0

I'm writing binary serialization library with schema less format. And I'm providing two APIs for the user (pseudo-code):

bytes Serialize(string)
string Deserialize(bytes)

I saw a lot of answers on the topic, which suggest using System.Text.Encoding implementations to perform string serialization/deserialization, e.g.: Encoding.ASCII.GetBytes(str); and Encoding.ASCII.GetString(bytes);

Moreover, other implementations like protobuf-net use encodings to serialize strings.

I don't get why people suggest it, since we can directly copy underlying arrays, like in this answer, where author said it will fail for some cases.

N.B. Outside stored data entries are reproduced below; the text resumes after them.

-- ==== Sys2Proof/Machine/Starting.lean ====
section
/-! DEFINITION. The start from the wipe to SERVICE: repairs, the PUF root, the steward's acceptance and its first steps, and what the steward
does when nothing is commanded (R508, R509, R514–R520, R527, R578, R579). -/

namespace Sys2Proof.Machine

/-! ### The wipe (R508, R509, R515) -/

/-- A row that failed its read-back: a spare takes its place, or it is kept out of use; memory 6 is the control SRAM. -/
def repairRow (s : State) (e : Nat × Nat × Nat) : State :=
  let left := if e.1 = 6 then sramLeft s e.2.1 else lineLeft s e.1 e.2.1
  let t := if left = 0 then
      (if e.1 = 6 then { s with rmSram := { s.rmSram with excl := s.rmSram.excl ++ [e] } } else { s with rmLine := { s.rmLine with excl := s.rmLine.excl ++ [e] } })
    else if e.1 = 6 then useSram s e.2.1 else useLine s e.1 e.2.1
  raise (cinc t 0x30000110) 146 [e.1, e.2.2]

/-- Steps 3 and 4: every memory is wiped, and hart 0 enters the boot ROM. -/
def wipeComplete (s : State) (fails : List (Nat × Nat × Nat)) : State :=
  if s.pw.mode ≠ .starting ∨ s.pw.step ≠ 2 ∨ s.pw.wiped then s
  else
    let t := fails.foldl repairRow (setPw s { s.pw with wiped := true })
    startStep (startStep t 3) 4

def execStartWipeComplete (fails : List (Nat × Nat × Nat)) (s : State) : Out := ok (wipeComplete s fails)

/-! ### The PUF root (R517–R519, R578) -/

/-- Step 7 can be made: the state is decoded, its wipes are done, and it is neither BLANK nor SCRAP. -/
def pufReady (s : State) : Bool :=
  s.pw.mode == .starting && s.pw.decoded && s.pw.step == 6 && !s.pw.pufFail && s.lc.state != 0 && s.lc.state != 5

/-- Generation g may be one that the array regenerates from: it is valid, or the model's flash does not hold it (log entry 27). -/
def genMay (s : State) (g : Nat) : Bool := helperValid s g || helperBlank s g

/-- The root is known from generation g: its registers, source 147 where R528 asks for it, and step 7. -/
def rootFound (s : State) (g : Nat) (other repeated : Bool) (worst : Nat) : State :=
  let unknown := helperBlank s (1 - g) && !other
  let ov := other || (if unknown then free s % 2 == 1 else helperValid s (1 - g))
  let t := if unknown then freed s else s
  let t := setPw t { t.pw with rootOk := true, gen := g, otherValid := ov, repeated := repeated, worst := worst }
  startStep (if other || repeated || decide (rf t 0x30000018 8 4 ≤ worst) then raise t 147 [] else t) 7

/-- The PUF's enrolment in TEST and RETURN: a root of 32 octets of the DRBG, and generation 0 with GSEQ 0. -/
def pufEnrol (s : State) (worst : Nat) : State :=
  let t := writeHelper (drewOctets s 32) 0 0 s.pw.helperN
  startStep (setPw t { t.pw with rootOk := true, gen := 0, otherValid := false, repeated := false, worst := worst }) 7

/-- Regeneration: `gen` is the generation that passes its check, none where none does; `other` tells that it is not the newer valid one. -/
def pufRegen (s : State) (gen : Option Nat) (other repeated : Bool) (worst : Nat) : State :=
  if !pufReady s then s
  else match gen with
    | some g => if genMay s g then rootFound s g other repeated worst else s
    | none =>
      if (s.lc.state = 1 ∨ s.lc.state = 4) ∧ !helperValid s 0 ∧ !helperValid s 1 then
        (if canDraw s then pufEnrol s worst else s)
      else raise (setPw s { s.pw with pufFail := true, repeated := true }) 149 []

def execPufRegen (gen : Option (Fin 2)) (other repeated : Bool) (worst : Fin 19) (s : State) : Out :=
  ok (pufRegen s (gen.map (fun g => g.val)) other repeated worst)

/-! ### The steward's first steps (R514 steps 10–12, R515) -/

/-- The steward's layout of the SRAM (R408): a granule's colour. -/
def layoutColour (g : Nat) : Nat :=
  if g < 0x4000 then 1 else if g < 0x9000 then 0 else if g < 0x11000 then 2 else if g < 0x11400 then 5 else if g < 0x11680 then 3 else if g < 0x12000 then 4 else 0

/-- The MPUs as the steward sets and locks them: region 2 of each hart for its own code and data, region 0 of every other master over the SRAM
with the colour of its part of the layout (R400, R406, R408, R416). -/
def setMpus (s : State) : State :=
  let harts := (List.range 8).foldl (fun t h =>
    rset (rset (rset t (mpA h + 0x20) 0) (mpA h + 0x24) 0xFFFFFFC0) (mpA h + 0x28) 0x171) s
  (List.range 19).foldl (fun t i =>
    let m := 8 + i
    let c := if m = 25 then 3 else if m = 26 then 5 else if m = 24 then 0 else 4
    rsetf (rset (rset (rset t (mpA m) 0x20000000) (mpA m + 4) 0x205FFFC0) (mpA m + 8) 0x107) (mpA m + 0x200) 7 0 c) harts

/-- The SRAM coloured by its layout. -/
def setLayout (s : State) : State :=
  { s with tags := (List.range 0x12000).filterMap (fun g => let c := layoutColour g; if c = 0 then none else some (g, c)) }

/-- ST_SEED and GR_SCRKEY, from the DRBG, where they have not been written in this start (R63, R166, R527). -/
def writeSeeds (s : State) : State :=
  let regs := ((List.range 16).map (fun b => stA b + 8) ++ [grA + 8, grA + 12]).filter (fun a => !tget (fun _ => false) s.locks a)
  if regs = [] ∨ !s.culm.session ∨ !canDraw s then s
  else
    let l := drawOctets s (4 * regs.length)
    let t := drewOctets s (4 * regs.length)
    (List.range regs.length).foldl (fun u i =>
      let a := regs.getD i 0
      { rset u a (w32 (leNat (octetsAt l (4 * i) 4))) with locks := tput (fun _ => false) u.locks a true }) t

/-- The metering key of the first OWNED start, wrapped in its sectors (R579). -/
def makeMetKey (s : State) : State :=
  if s.lc.state ≠ 3 ∨ s.lc.metKey ∨ s.lc.ownKey = [] ∨ !canDraw s ∨ !flashFree s then s
  else
    let t := jStore (drewOctets s 32) (1024 + 933) 7 (Config.keyWrap Config.rootKek (Config.meteringKey s.lc.ownAlg))
    setLc t { t.lc with metKey := true }

/-- The retirements of both records applied: tillers over the culm, harts by RETIRE (R114, R393). -/
def applyRetirements (s : State) : State :=
  let rec' := s.line.retireRec
  let t := if s.culm.session then rec'.foldl (fun u e => if (tillerOf u e.1).st = .retired then u else tillerCommand u e.1 true) s else s
  { t with line := { t.line with retireRec := rec' } }

/-- The other harts restarted at the steward's entry, or retired; those that serve scripts then idle (R515). -/
def startHarts (s : State) (entry : Nat) : State :=
  (List.range 7).foldl (fun t i =>
    let h := i + 1
    if tget (fun _ => false) t.fl.retired h then retireHart t h else putSandbox t h entry) s

/-- Reader writes that the steward finds: records whose SEQ is not the one it last recorded (R606); and device writes that ended on field
power (R608). -/
def readerWrites (s : State) : State :=
  let s := s.tag.owed.foldl (fun t k => raise t 170 [k]) (setTagSt s { s.tag with owed := [] })
  [1, 2, 3, 4, 5].foldl (fun t k =>
    let n := tagSeq t k
    let t' := if (tagValue (tagRec t k)).isSome ∧ n ≠ tget (fun _ => 0) t.tag.seen k then raise t 169 [k, 0, n] else t
    setTagSt t' { t'.tag with seen := tput (fun _ => 0) t'.tag.seen k n }) s

/-- Step 12. -/
def stewardSettles (s : State) (entry : Nat) : State :=
  let s := jSettle s
  let s := setMt s { s.mt with start := s.mt.start + 1 }
  let s := applyRetirements s
  let s := startHarts (setLayout (setMpus s)) entry
  let s := liWeight (liWeight s 0 255) 256 255
  let s := if 3 ≤ s.level then levelParts s 0 s.level else s
  let s := writeSeeds s
  let s := rsetf (rsetf s (epCtl 0) 1 1 1) (epCtl 1) 1 1 1
  let s := readerWrites (makeMetKey (tagCount s 0))
  let s := if s.upd.fallback then raise (setUpd s { s.upd with fallback := false }) 208 [] else s
  let s := startStep s 12
  if s.pw.dormantWait then setPw s { s.pw with dormantStep := 5 } else s

/-- Step 11: hart 0 enters the steward at level 1, with the steward's vector table. -/
def enterSteward (s : State) (entry : Nat) : State :=
  let x := hartOf s 0
  setHart (freed s) 0 { x with pc := w32 entry, level := 1, ie := false, vbase := w32 (free s) }

/-- Steps 10 to 12 with the slot accepted. Without a session or a PUF failure, source 155 (R527). -/
def acceptSlot (s : State) (b : Nat) : State :=
  let s := if s.culm.session || s.pw.pufFail then s else raise s 155 []
  let s := setUpd (enableRegion s b) { s.upd with slot := b, st := 0, cleared := false, written := [], clearing := 0 }
  let e := if slotBlank s b then free s % 2 ^ 32 else imageEntry s b
  let s := if slotBlank s b then freed s else s
  stewardSettles (enterSteward (startStep (startStep s 10) 11) e) e

/-- Acceptance can be made: steps 6 and 7, the tests of step 9 where they began, and a delay for the double decision. -/
def acceptReady (s : State) : Bool :=
  s.pw.mode == .starting && s.pw.decoded && decide (s.pw.step < 10) && (decide (7 ≤ s.pw.step) || s.pw.pufFail) && (!s.pw.tested || !s.line.startTest) &&
    s.lc.state != 0 && s.lc.state != 5 && !s.cs.boot && (s.rng.st == .disabled || (s.rng.st == .running && decide (s.rng.dd ≠ 0)))

/-- The boot ROM accepts a slot by double decision. `said` names the slot where the model's flash holds no octet of it; `dis` is the number of
slots, in the order tried, whose evaluations disagree: such an image is refused and the other is tried (R527, R548). With none, a card (R629), or
source 156 and DORMANT. -/
def stewardAccept (s : State) (said : Option Nat) (dis : Nat) : State :=
  if !acceptReady s then s
  else
    let s := ddTake s
    let first := slotChosen s said
    let none? := fun (t : State) => if t.cs.cd then csGo (cardInit t false true) else bootNone t
    match first, dis with
    | some b, 0 => acceptSlot s b
    | some b, 1 =>
      let s := disagree s 3
      if slotGood s (1 - b) then acceptSlot (ddTake s) (1 - b) else none? s
    | some b, _ =>
      let s := disagree s 3
      none? (if slotGood s (1 - b) then disagree (ddTake s) 3 else s)
    | none, _ => none? s

def execStewardAccept (slot : Option (Fin 2)) (dis : Fin 3) (s : State) : Out :=
  ok (stewardAccept s (slot.map (fun b => b.val)) dis)

/-! ### Step 15 (R306, R309, R514, R526) -/

/-- The first minute of the start opens: one above the highest epoch opened, or 0. -/
def openFirst (s : State) : State :=
  let m := match s.mt.highest with
    | some h => h + 1
    | none => 0
  setMt s { s.mt with minute := some m, highest := some m, lastSwap := s.now, timer := false }

/-- The start can end: step 14, and either the session with its tests, or a PUF failure. -/
def serviceReady (s : State) : Bool :=
  s.pw.mode == .starting && s.pw.step == 14 && s.pw.dormantStep == 0 && (s.pw.pufFail || (s.culm.session && s.pw.tested && !s.line.startTest))

/-- SERVICE with source 144, or LOCKDOWN with source 145: the OPEN record and the first minute, the tag's records, the custody card. -/
def serviceEntry (s : State) : State :=
  if !serviceReady s then s
  else
    let s := startStep (openFirst s) 15
    let lock := s.tm.latch || s.pw.pufFail
    let s := if lock then raise (setPw s { s.pw with mode := .lockdown }) 145 [if s.tm.latch then 0 else 1]
             else raise (setPw s { s.pw with mode := .service }) 144 [(s.now - s.pw.startAt) / 1000]
    let s := tagSummary (tagRefresh s (s.mt.minute.getD 0) (s.lc.state == 3)) 1 false
    if !lock && s.cs.cd then csGo (cardInit s false false) else s

def execStartServiceEntry (s : State) : Out := ok (serviceEntry s)

/-! ### What the steward does on its own account (log entry 1) -/

/-- A DORMANT request goes on, the custody program that waited for the flash controller goes on, seeds and the metering key are written once the
DRBG can supply, a hand-over whose caller has ended is given up, the daily summary is written (R522, R527, R579, R606). -/
def stewardTick (s : State) : State :=
  if !runs s ∨ s.pw.step < 12 then s
  else
    let s := csGo (makeMetKey (writeSeeds (dormantGo s)))
    let s := match s.upd.switching with
      | some i => if (jobOf s i).isSome then s else switchOff s
      | none => s
    match s.tag.sumAt with
    | some t => if t + 86400000000 ≤ s.now then tagSummary s 4 false else s
    | none => s

end Sys2Proof.Machine
end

So here's my implementation for for .NET Core 3.1:

static void Serialize(ReadOnlySpan<char> sourceString, Span<byte> destBytes) =>
    MemoryMarshal.AsBytes(sourceString).CopyTo(destBytes);

static void Deserialize(ReadOnlySpan<byte> sourceBytes, Span<char> destString) =>
    sourceBytes.CopyTo(MemoryMarshal.AsBytes(destString));

For earlier frameworks, Erans's code should do the same.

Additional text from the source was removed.